-- ==== Sys2Proof/Decode.lean ====
section
/-! DEFINITION. The decoder: 32-bit words to instructions (R112 to R135), total, rejecting by name; after it the encoder. -/

open Sys2Proof.Machine

namespace Sys2Proof

/-- Why a word is no instruction (R136). A rejected field carries the instruction that the other fields spell. -/
inductive Reject
  /-- fewer bytes than the instruction has -/
  | short
  /-- an unassigned opcode -/
  | unassigned
  /-- a reserved SUB value -/
  | reservedSub
  /-- B[6:5] nonzero in opcodes 0x50 to 0x57 -/
  | reservedField (i : Instr)
  /-- a must-be-zero field nonzero (a prefix: bits [31:30] or [2:0]) -/
  | mustBeZero (i : Instr)
deriving DecidableEq, Repr

/-- Accept when every must-be-zero field is zero. -/
def zeros (zs : List Nat) (i : Instr) : Except Reject Instr := if zs.all (· == 0) then .ok i else .error (.mustBeZero i)

/-- Accept when the reserved field is zero. -/
def reserved (r : Nat) (i : Instr) : Except Reject Instr := if r = 0 then .ok i else .error (.reservedField i)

□ □ □

* [TASK]
Filter the entries and copy out every line with the word "reservedField".

* [SOLUTION FOR THIS PROBLEM]
  | reservedField (i : Instr)
def reserved (r : Nat) (i : Instr) : Except Reject Instr := if r = 0 then .ok i else .error (.reservedField i)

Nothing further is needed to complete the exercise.